Picture source: www.xoriant.com
BY PAUL TEMPLIN
INDUSTRIAL ENGINEER – VOLUME 46 NUMBER 5
Many organizations have focused on new product introduction (NPI). But what about managing component or product end of life (EOL)? While not as critical, EOL product line management directly affects the bottom line and customer loyalty.
Basically, you establish that there is a need and then you address the need. We cannot turn customers down without negative reaction, especially if you have a growing product portfolio.

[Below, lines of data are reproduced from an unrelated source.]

/-! ## The append queue -/

theorem Served.failCounterWaiters {s t : State} (h : Served s t) (a : HandleNo) : Served s (t.failCounterWaiters a) := by
  unfold State.failCounterWaiters
  refine Served.foldl ?_ h _
  intro s j
  repeat' split
  all_goals first
    | with_reducible exact .refl s
    | with_reducible exact (Served.refl s).finishUse _ _ _

theorem Served.releaseCounterWaiters {s t : State} (h : Served s t) (a : HandleNo) :
    Served s (t.releaseCounterWaiters a) := by
  unfold State.releaseCounterWaiters
  refine Served.foldl ?_ h _
  intro s j
  repeat' split
  all_goals first
    | with_reducible exact .refl s
    | with_reducible exact (Served.refl s).setStep _ _

theorem Served.dropOrphan {s t : State} (h : Served s t) (a : Option HandleNo) : Served s (t.dropOrphan a) := by
  unfold State.dropOrphan
  split
  · exact h
  · exact h.onEntry _ _

theorem Served.unmark {s t : State} (h : Served s t) (i : TamperInput) :
    Served s (t.onTamper fun m => m.onInput i fun x => { x with mark := .none }) :=
  h.trans { cover := by cases i <;> rfl, field := by cases i <;> rfl }

theorem Served.refuse {s t : State} (h : Served s t) (r : Requester) (a : Option HandleNo) : Served s (t.refuse r a) := by
  unfold State.refuse
  split
  · exact h.finishJob _ _ _
  · exact h.finishUse _ _ _
  · exact (h.addNotes _ _).finishJob _ _ _
  · exact h.dropOrphan _
  · exact h.dropOrphan _
  · exact h
  · exact (h.onEntry _ _).failCounterWaiters _
  · exact h.unmark _
  · exact h.trans {}
  all_goals exact h

theorem Served.refuseQueued {s t : State} (h : Served s t) (q : QueuedAppend) : Served s (t.refuseQueued q) := by
  unfold State.refuseQueued
  split
  · exact h.refuse _ _
  · exact h.refuse _ _
  · exact (h.onEntry _ _).failCounterWaiters _
  · exact h.refuse _ _

theorem Served.askAppend {s t : State} (h : Served s t) (q : QueuedAppend) : Served s (t.askAppend q) := by
  unfold State.askAppend
  dsimp only
  split
  · exact h.wake.refuseQueued _
  · exact h.wake.trans {}

theorem Served.askCounter {s t : State} (h : Served s t) (a : HandleNo) (ceiling floor : Option Nat) :
    Served s (t.askCounter a ceiling floor) := by
  unfold State.askCounter
  split
  · exact (h.onEntry _ _).askAppend _
  · exact h.onEntry _ _

theorem Served.reservationCheck {s t : State} (h : Served s t) (a : HandleNo) : Served s (t.reservationCheck a) := by
  unfold State.reservationCheck
  split
  · exact h
  · exact h.askCounter _ _ _

theorem Served.floorCheck {s t : State} (h : Served s t) (a : HandleNo) : Served s (t.floorCheck a) := by
  unfold State.floorCheck
  split
  · exact h
  · exact h.askCounter _ _ _

theorem Served.staleCounters {s t : State} (h : Served s t) (a : HandleNo) : Served s (t.staleCounters a) := by
  have h1 : Served s (t.onEntry a fun e => { e with counterPending := none }) := h.onEntry _ _
  have h2 : Served s ((t.onEntry a fun e => { e with counterPending := none }).onStore fun u =>
      { u with queue := u.queue.filter fun q => q != .counter a }) := h1.trans {}
  exact h2.releaseCounterWaiters _

/-! ## Slots -/

theorem Served.startRead {s t : State} (h : Served s t) (i : SlotId) : Served s (t.startRead i) := by
  unfold State.startRead
  repeat' split
  all_goals first | with_reducible exact h | exact h.setSlotState _ _

theorem Served.startOpening {s t : State} (h : Served s t) (i : SlotId) (a : HandleNo) (gen : Nat) :
    Served s (t.startOpening i a gen) := (h.setSlotState _ _).startRead _

theorem Served.failOpening {s t : State} (h : Served s t) (i : SlotId) (status : Status) :
    Served s (t.failOpening i status) := by
  unfold State.failOpening
  have h1 : Served s (t.setSlotState i .empty) := h.setSlotState _ _
  dsimp only
  split
  · exact h1
  · exact h1.finishJob _ _ _

theorem Served.serveOpen {s t : State} (h : Served s t) (i : Fin 4) (j : JobId) (x : Job) :
    Served s (t.serveOpen i j x) := by
  unfold State.serveOpen
  dsimp only
  split
  · exact h.finishJob _ _ _
  · split
    · split
      · exact ((h.addNotes _ _).finishJob _ _ _).resetIdle _
      · exact h.finishJob _ _ _
    · exact (h.setStep _ _).startOpening _ _ _

theorem Served.issueCounter {s t : State} (h : Served s t) (j : JobId) (a : HandleNo) (c : CurrentGen)
    (hc : (t.entry a).current = some c) : Served s (t.issueCounter j a c) := by
  have h1 : Served s (t.onEntry a fun e => { e with current := some { c with txNext := c.txNext + 1 } }) :=
    h.onEntry _ _ (by simp [HandleEntry.durablePart, hc])
  have h2 : Served s ((t.onEntry a fun e => { e with current := some { c with txNext := c.txNext + 1 } }).onJob j
      fun x => { x with counter := c.txNext, notes := x.notes ||| issueNotes c (c.txNext + 1) t.time.tt
                        step := .signWait }) := h1.onJob _ _
  exact (h2.reservationCheck _).requestCore _

/-- A SIGN that is judged usable signs with the entry's current generation (R73). -/
theorem judgeSign_ok {e : HandleEntry} {tt gen : Nat} {g : Group} {b : Bool} {c : CurrentGen}
    (h : judgeSign e tt gen g b = .ok c) : e.current = some c := by
  unfold judgeSign at h
  repeat' split at h
  all_goals simp_all

theorem Served.serveSign {s t : State} (h : Served s t) (j : JobId) (x : Job) (gen : Nat) :
    Served s (t.serveSign j x gen) := by
  unfold State.serveSign
  split
  · exact h.finishUse _ _ _
  next c hc =>
    split
    · exact h.issueCounter _ _ _ (judgeSign_ok hc)
    · exact (h.setStep _ _).reservationCheck _

theorem Served.serveCheck {s t : State} (h : Served s t) (j : JobId) (x : Job) (st : Standing) :
    Served s (t.serveCheck j x st) := by
  unfold State.serveCheck
  dsimp only
  split
  · exact h.finishUse _ _ _
  · exact (h.setStep _ _).requestCore _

In one newsletter, Sequent Learning Networks asked “why are so many product portfolios burdened with offerings that, having outlived their usefulness, are ignored by the sales force and forsaken by the market? Although their carrying costs may be masked, they consume resources that could be more profitably allocated, and discontinuing such nonperformers should be part of the normal portfolio evaluation cycle.”
Sequent’s argument acknowledged that discontinuing products doesn’t enhance careers. But freeing up unproductive resources is an important responsibility, and businesses and their personnel should understand that when one product’s life ends, people will have other roles managing the product portfolio that they’ve just fortified.
Bureaucratic silos, company culture but short-term metrics create fertile soil for ancient product lines that are panting. As pressure piles up to reduce inventory and maintain profitability, the criticality of managing EOL increases. Portfolio and EOL management requires hard work and long-term planning. And the most critical, discipline, is to manage your product line with eyes wide open and track products as they age. It also to capture tangible and intangible costs.
Ironically, the ability of an organization to manage EOL is arguably as strong an indicator of long-term organizational health as NPI. Healthy organizations make the hard decisions and think past the short term to the long-term consequences of extending or ending the life of a product.